### [Task brief]
Take the material below and reproduce, word for word, only the lines from the line with "(s.setTenant n₀ v).flc = s.flc ∧" through the line with "(∀ (n : Nat), (s.setTenant n₀ v).finishedList".

### [Dataset excerpts]

/-- What `setAccount` leaves as it was. -/
@[simp] theorem setAccount_frame (i₀ : Nat) (v : Account) :
    (s.setAccount i₀ v).ports = s.ports ∧
    (s.setAccount i₀ v).jt = s.jt ∧
    (s.setAccount i₀ v).ru = s.ru ∧
    (s.setAccount i₀ v).ft = s.ft ∧
    (s.setAccount i₀ v).se = s.se ∧
    (s.setAccount i₀ v).su = s.su ∧
    (s.setAccount i₀ v).cu = s.cu ∧
    (s.setAccount i₀ v).flc = s.flc ∧
    (s.setAccount i₀ v).tb = s.tb ∧
    (s.setAccount i₀ v).rm = s.rm ∧
    (s.setAccount i₀ v).phase = s.phase ∧
    (s.setAccount i₀ v).owed = s.owed ∧
    (s.setAccount i₀ v).out = s.out ∧
    (s.setAccount i₀ v).pending = s.pending ∧
    (∀ (p : PortName), (s.setAccount i₀ v).port p = s.port p) ∧
    (∀ (n : Nat), (s.setAccount i₀ v).tenant n = s.tenant n) ∧
    (∀ (i : Nat), (s.setAccount i₀ v).job i = s.job i) ∧
    (∀ (n : Nat), (s.setAccount i₀ v).finishedList n = s.finishedList n) ∧
    (∀ (n : Nat), (s.setAccount i₀ v).session n = s.session n) ∧
    (∀ (n : Nat), (s.setAccount i₀ v).printer n = s.printer n) ∧
    (∀ (n : Nat) (l : Lane), (s.setAccount i₀ v).lane n l = s.lane n l) ∧
    (∀ (t : Nat), (s.setAccount i₀ v).ctype t = s.ctype t) ∧
    (∀ (n : Nat) (k : ConditionKind), (s.setAccount i₀ v).grace n k = s.grace n k) ∧
    (∀ (n : Nat), (s.setAccount i₀ v).history n = s.history n) ∧
    (∀ (a : Nat), (s.setAccount i₀ v).commands a = s.commands a) ∧
    (∀ (a : Nat), (s.setAccount i₀ v).stray a = s.stray a) ∧
    ((s.setAccount i₀ v).now = s.now) :=
  ⟨rfl, rfl, rfl, rfl, rfl, rfl, rfl, rfl, rfl, rfl, rfl, rfl, rfl, rfl, fun _ => rfl, fun _ => rfl, fun _ => rfl, fun _ => rfl, fun _ => rfl, fun _ => rfl, fun _ _ => rfl, fun _ => rfl, fun _ _ => rfl, fun _ => rfl, fun _ => rfl, fun _ => rfl, rfl⟩

/-- What `setTenant` leaves as it was. -/
@[simp] theorem setTenant_frame (n₀ : Nat) (v : Tenant) :
    (s.setTenant n₀ v).ports = s.ports ∧
    (s.setTenant n₀ v).jt = s.jt ∧
    (s.setTenant n₀ v).ru = s.ru ∧
    (s.setTenant n₀ v).ft = s.ft ∧
    (s.setTenant n₀ v).se = s.se ∧
    (s.setTenant n₀ v).su = s.su ∧
    (s.setTenant n₀ v).cu = s.cu ∧
    (s.setTenant n₀ v).flc = s.flc ∧
    (s.setTenant n₀ v).tb = s.tb ∧
    (s.setTenant n₀ v).rm = s.rm ∧
    (s.setTenant n₀ v).phase = s.phase ∧
    (s.setTenant n₀ v).owed = s.owed ∧
    (s.setTenant n₀ v).out = s.out ∧
    (s.setTenant n₀ v).pending = s.pending ∧
    (∀ (p : PortName), (s.setTenant n₀ v).port p = s.port p) ∧
    (∀ (i : Nat), (s.setTenant n₀ v).account i = s.account i) ∧
    (∀ (i : Nat), (s.setTenant n₀ v).job i = s.job i) ∧
    (∀ (n : Nat), (s.setTenant n₀ v).finishedList n = s.finishedList n) ∧
    (∀ (n : Nat), (s.setTenant n₀ v).session n = s.session n) ∧
    (∀ (n : Nat), (s.setTenant n₀ v).printer n = s.printer n) ∧
    (∀ (n : Nat) (l : Lane), (s.setTenant n₀ v).lane n l = s.lane n l) ∧
    (∀ (t : Nat), (s.setTenant n₀ v).ctype t = s.ctype t) ∧
    (∀ (n : Nat) (k : ConditionKind), (s.setTenant n₀ v).grace n k = s.grace n k) ∧
    (∀ (n : Nat), (s.setTenant n₀ v).history n = s.history n) ∧
    (∀ (a : Nat), (s.setTenant n₀ v).commands a = s.commands a) ∧
    (∀ (a : Nat), (s.setTenant n₀ v).stray a = s.stray a) ∧
    ((s.setTenant n₀ v).now = s.now) :=
  ⟨rfl, rfl, rfl, rfl, rfl, rfl, rfl, rfl, rfl, rfl, rfl, rfl, rfl, rfl, fun _ => rfl, fun _ => rfl, fun _ => rfl, fun _ => rfl, fun _ => rfl, fun _ => rfl, fun _ _ => rfl, fun _ => rfl, fun _ _ => rfl, fun _ => rfl, fun _ => rfl, fun _ => rfl, rfl⟩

### [Answer to this problem]
    (s.setTenant n₀ v).flc = s.flc ∧
    (s.setTenant n₀ v).tb = s.tb ∧
    (s.setTenant n₀ v).rm = s.rm ∧
    (s.setTenant n₀ v).phase = s.phase ∧
    (s.setTenant n₀ v).owed = s.owed ∧
    (s.setTenant n₀ v).out = s.out ∧
    (s.setTenant n₀ v).pending = s.pending ∧
    (∀ (p : PortName), (s.setTenant n₀ v).port p = s.port p) ∧
    (∀ (i : Nat), (s.setTenant n₀ v).account i = s.account i) ∧
    (∀ (i : Nat), (s.setTenant n₀ v).job i = s.job i) ∧
    (∀ (n : Nat), (s.setTenant n₀ v).finishedList n = s.finishedList n) ∧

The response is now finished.